= Exercise directions =
In the records below, find the line that contains "vector (r : Nat) (w : Nat)" and the line that contains "(st : PenStore)", then retype exactly those two lines and every line between them.
===== Records for the exercise
-- ==== Sys2Proof/Machine/State.lean ====
section
/-! DEFINITION. The state of one Igvin module as plain data, the reasons a step can stop, and the state after reset. -/

namespace Sys2Proof.Machine

/-- Why the machine stops. Every exception the spec describes is a next state, so only one reason is left. -/
inductive Fault where
  /-- Raised by no meaning at present: an access to memory that no region of the flat space holds. Safe: the machine
  stops where the spec names no byte. -/
  | noSuchMemory
  deriving DecidableEq, Repr

/-- Why an instruction has no meaning here. -/
inductive Refusal where
  /-- Raised by `exec` for an instruction that is not modelled yet. Safe: nothing follows from a refused step. -/
  | notModelled (mnemonic : String)
  deriving DecidableEq, Repr

/-! ## A thread -/

/-- A scalar register with its pending bit, poison bit and refusal subcode (R135-R138). -/
structure Reg where
  val    : Word
  pend   : Bool
  poison : Bool
  sub    : BitVec 8
  deriving DecidableEq, Repr

/-- A vector register with its pending bit, poison bit and refusal subcode (R135-R138). -/
structure VReg where
  val    : Vec
  pend   : Bool
  poison : Bool
  sub    : BitVec 8
  deriving DecidableEq, Repr

/-- A register that reads zero and is neither pending nor poisoned. -/
def Reg.zero : Reg := ⟨0, false, false, 0⟩
/-- A vector register that reads zero and is neither pending nor poisoned. -/
def VReg.zero : VReg := ⟨0, false, false, 0⟩

/-- The state of a slot (R33). -/
inductive SlotState where | idle | ready | waiting | haltedNested | swapped
  deriving DecidableEq, Repr

/-- What a WAITING thread waits for (R33). The waiting instruction is tried again in the slot's next owned cycle. -/
inductive Wait where
  | register                        -- a pending register (R31, R137)
  | count                           -- an OSTAT class at its limit (R149)
  | order                           -- an access that R205 or R217 holds at issue
  | locked                          -- a locked range (R322)
  | fence
  | watch (word : Nat) (done : Bool) -- `watch` and `bar.wait`: the place watched, and whether a write satisfied it
  | mailbox
  | classCount                      -- `wait`
  | token                           -- `twait.src`, `twait.vis`
  | message (id : Nat)              -- `sendm`, until the target answers
  | recv (sender : Option Nat) (tag : Nat) -- `recvm`: the named sender, and the wait tag
  | call                            -- `rret`
  | join (slot : Nat)               -- `gjoin`
  | agreement (slot : Nat)          -- a reissued agreed branch
  | path                            -- a stall on a run-ahead path (R249)
  | queue                           -- room in an engine's queue, a lock table or the commit buffer
  | walk                            -- a walk of the die's walker that is free (R299)
  | tile                            -- `mwait`, `mcommit`
  | yard                            -- `ysync`, `axn`, `ycfg`
  | invalidate (id : Nat)           -- `tinv`
  | save                            -- `ctxs`, until no register is pending
  | parked                          -- `ctxr` with HALT = 1
  | ending                          -- `exit`, until R42 is met
  deriving DecidableEq, Repr

/-- One loop-stack entry with the mode in which it was pushed (R152). -/
structure LoopEntry where
  lbeg : Word
  lend : Word
  lcnt : BitVec 32
  sup  : Bool
  deriving DecidableEq, Repr

/-- An empty loop-stack entry. -/
def LoopEntry.zero : LoopEntry := ⟨0, 0, 0, false⟩

/-- A membership register (R240), the group id beside it (R243), the number of agreed branches issued on it (R246), and
what a join found while its wait was abandoned: 0 joined, else the GROUP subcode (R277, R275). -/
structure Memb where
  valid   : Bool
  diss    : Bool
  contrib : Bool
  latch   : Bool
  outcome : Bool
  absok   : Bool
  rooted  : Bool
  absent  : Bool
  mismatch : Bool
  count   : BitVec 24
  index   : BitVec 24
  gid     : BitVec 48
  ordinal : Nat
  note    : Option (BitVec 8)
  deriving DecidableEq, Repr

/-- No membership. -/
def Memb.none : Memb := ⟨false, false, false, false, false, false, false, false, false, 0, 0, 0, 0, Option.none⟩

/-- TSTATUS by its fields (R259). -/
structure TStatus where
  ipMessage : Bool
  ipPreempt : Bool
  ipHost    : Bool
  ipTimer   : Bool
  ipMailbox : Bool
  enMessage : Bool
  enHost    : Bool
  enTimer   : Bool
  enMailbox : Bool
  sup       : Bool
  pp        : Bool
  unrc      : Bool
  unrv      : Bool
  phold     : Bool
  hold      : Bool
  deriving DecidableEq, Repr

/-- TSTATUS at a context start: user mode, nothing pending, only PREEMPT enabled (R259). -/
def TStatus.zero : TStatus :=
  ⟨false, false, false, false, false, false, false, false, false, false, false, false, false, false, false⟩

/-- A message in a receive queue (R231): its payload and its sender's descriptor. -/
structure Msg where
  payload : Word
  sender  : Nat
  deriving DecidableEq, Repr

/-- A call in a call queue (R236): its argument and its caller token. -/
structure Call where
  arg   : Word
  token : Word
  deriving DecidableEq, Repr

/-- The place at which an access is performed (R303). -/
inductive Place where
  | loc (core off : Nat)             -- the local memory of a core
  | line (home pa key : Nat)         -- a line in its home slice
  | hbm (home pa key : Nat)          -- HBM, through the home slice without allocation
  | rd (core pa key : Nat)           -- a read-duplicate line in the reading core's slice
  | yard (core index sub : Nat)      -- byte `sub` of yard element `index`, now sent to `core` (R396)
  | host (addr : Nat)                -- the host port
  | mcast (group off : Nat)          -- a multicast aperture
  | bin (bin off : Nat)              -- a feed-bin register
  deriving DecidableEq, Repr

/-- The operation of an atomic (R213), with the compare value of `amocas`. -/
inductive AmoOp where
  | swap | add | and | or | xor | min | max | minu | maxu | cas (cmp : Word) | fadd
  deriving DecidableEq, Repr

/-- One element of an access: its lane, its address, its place, its width in bytes, its data (for a store the value, for
a load the value once read), the bytes a load took from the holding pen at issue (offset and byte, R250), the
single-copy atomic part it belongs to (R204), how it went, and whether it has left for another module. -/
structure Elem where
  lane    : Nat
  va      : Nat
  place   : Place
  w       : Nat
  data    : Nat
  laid    : List (Nat × Byte)
  part    : Nat
  done    : Bool
  poison  : Bool
  refused : Option (BitVec 8)
  sent    : Bool
  deriving DecidableEq, Repr

/-- What an access does. -/
inductive FlightKind where
  | load
  | store
  | amo (op : AmoOp) (word : Bool) (posted : Bool)
  | barArr
  | grab
  deriving DecidableEq, Repr

/-- Where a result goes: nowhere, a scalar register (with the width in bytes and whether it is zero-extended), a vector
register, or the register pair of `rgrab`. -/
inductive Dest where
  | none
  | scalar (r : Nat) (w : Nat) (zx : Bool)
  | vector (r : Nat) (w : Nat)
  | pair (r : Nat)
  deriving DecidableEq, Repr

/-- A remote access under way (R200): its parts in the order of R211, its order keys (R205), whether it was issued on a
run-ahead path, and whether that path has been discarded (R252). -/
structure Flight where
  id     : Nat
  tid    : Nat
  kind   : FlightKind
  elems  : List Elem
  acq    : Bool
  rel    : Bool
  so     : Bool
  dest   : Dest
  path   : Bool
  orphan : Bool
  performed : Bool
  deriving DecidableEq, Repr

/-- A store in the holding pen (R250): the elements of one entry, the page they lie on (its first address and log2 of its
size) where they are translated, and its order keys. -/
structure PenStore where
  elems : List Elem
  page  : Option (Nat × Nat)
  rel   : Bool
  so    : Bool
  deriving DecidableEq, Repr

/-- One item of a thread's program-order sequence of held stores and buffered commands (R251, R252); `path` marks an
item of a path not yet resolved. -/
inductive PenItem where
  | store (path : Bool) (st : PenStore)
  | cmd (path : Bool) (id : Nat)
  deriving DecidableEq, Repr

/-- The checkpoint of an agreed branch (R248). -/
structure Checkpoint where
  s      : Table Reg
  v      : Table VReg
  p      : Table Word
  fflags : BitVec 6
  instret : Word
  loops  : Table LoopEntry
  ldep   : Nat
  deriving DecidableEq, Repr

/-- A path run ahead (R247, R256): the membership slot, the arm, the branch and the other arm, the instructions issued,
a deferred trap (cause, value), whether it is stalled, and the checkpoint. -/
structure Spec where
  slot    : BitVec 2
  hint    : Bool
  cbrPc   : Word
  other   : Word
  run     : Nat
  defer   : Option (Nat × Word)
  stall   : Bool
  ckpt    : Checkpoint
  deriving DecidableEq, Repr

/-- One slot of a core and the thread that lives in it. -/
structure Thread where
  state   : SlotState
  wait    : Option Wait
  pc      : Word
  s       : Table Reg
  v       : Table VReg
  p       : Table Word
  fflags  : BitVec 6
  frm     : BitVec 3
  instret : Word
  tcause  : Word
  tval    : Word
  tepc    : Word
  tvec    : Word
  tscratch : Word
  ncause  : Word
  nval    : Word
  ts      : TStatus
  loops   : Table LoopEntry
  ldep    : Nat
  memb    : Table Memb
  ldCnt   : Nat
  stCnt   : Nat
  amoCnt  : Nat
  fabCnt  : Nat
  errSt   : Bool
  errFab  : Bool
  mNseen  : Bool
  mNv     : Bool
  mOf     : Bool
  mUf     : Bool
  mNx     : Bool
  commits : Nat                    -- `mcommit` instructions executed (R366)
  tgroups : List Nat               -- the group of each tile command not complete
  tstopped : List Nat              -- the group of each stopped command not resumed
  chain   : List (Nat × Bool)      -- the records of a due TILE_FAULT, oldest first, and which of them still stand (R370, R380)
  recvQ   : List Msg
  callQ   : List Call
  callSeq : BitVec 32              -- the slot's call sequence number (R235)
  calls   : List (Nat × BitVec 32) -- outstanding calls: reply register and sequence number
  recvTag : Nat
  refSeq  : BitVec 16
  bp      : Word                   -- breakpoint address, 0 for none
  bpSkip  : Bool                   -- the next fetch takes no breakpoint (R116)
  diverge : Option Word            -- a MAP_DIVERGE to take, with its TVAL
  ir      : Option Instr           -- the instruction at pc, fetched already and waiting to be tried again (R147)
  spec    : Option Spec
  pen     : List PenItem
  deriving DecidableEq, Repr

/-- An idle slot: every register reads zero, predicates p1-p7 are zero, nothing is held (R41, R258). -/
def Thread.idle : Thread where
  state := .idle
  wait := none
  pc := 0
  s := []
  v := []
  p := []
  fflags := 0
  frm := 0
  instret := 0
  tcause := 0
  tval := 0
  tepc := 0
  tvec := 0
  tscratch := 0
  ncause := 0
  nval := 0
  ts := .zero
  loops := []
  ldep := 0
  memb := []
  ldCnt := 0
  stCnt := 0
  amoCnt := 0
  fabCnt := 0
  errSt := false
  errFab := false
  mNseen := false
  mNv := false
  mOf := false
  mUf := false
  mNx := false
  commits := 0
  tgroups := []
  tstopped := []
  chain := []
  recvQ := []
  callQ := []
  callSeq := 0
  calls := []
  recvTag := 0
  refSeq := 0
  bp := 0
  bpSkip := false
  diverge := none
  ir := none
  spec := none
  pen := []

/-- A slot once its context has ended: its breakpoint address stays (R486), and its call sequence number and its count of
`recvm` issues go on with the next context (R235, R276). That they start at 0 when the module resets is a DESIGN CHOICE (log
entry 29). -/
def Thread.ended (t : Thread) : Thread := { Thread.idle with bp := t.bp, callSeq := t.callSeq, recvTag := t.recvTag }

/-! ## A core -/

/-- A TLB entry: the first address it maps, log2 of its size, and the leaf (R284, R299). -/
structure TlbEntry where
  va   : Nat
  size : Nat
  leaf : Word
  deriving DecidableEq, Repr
==========
= Task result =
  | vector (r : Nat) (w : Nat)
  | pair (r : Nat)
  deriving DecidableEq, Repr

/-- A remote access under way (R200): its parts in the order of R211, its order keys (R205), whether it was issued on a
run-ahead path, and whether that path has been discarded (R252). -/
structure Flight where
  id     : Nat
  tid    : Nat
  kind   : FlightKind
  elems  : List Elem
  acq    : Bool
  rel    : Bool
  so     : Bool
  dest   : Dest
  path   : Bool
  orphan : Bool
  performed : Bool
  deriving DecidableEq, Repr

/-- A store in the holding pen (R250): the elements of one entry, the page they lie on (its first address and log2 of its
size) where they are translated, and its order keys. -/
structure PenStore where
  elems : List Elem
  page  : Option (Nat × Nat)
  rel   : Bool
  so    : Bool
  deriving DecidableEq, Repr

/-- One item of a thread's program-order sequence of held stores and buffered commands (R251, R252); `path` marks an
item of a path not yet resolved. -/
inductive PenItem where
  | store (path : Bool) (st : PenStore)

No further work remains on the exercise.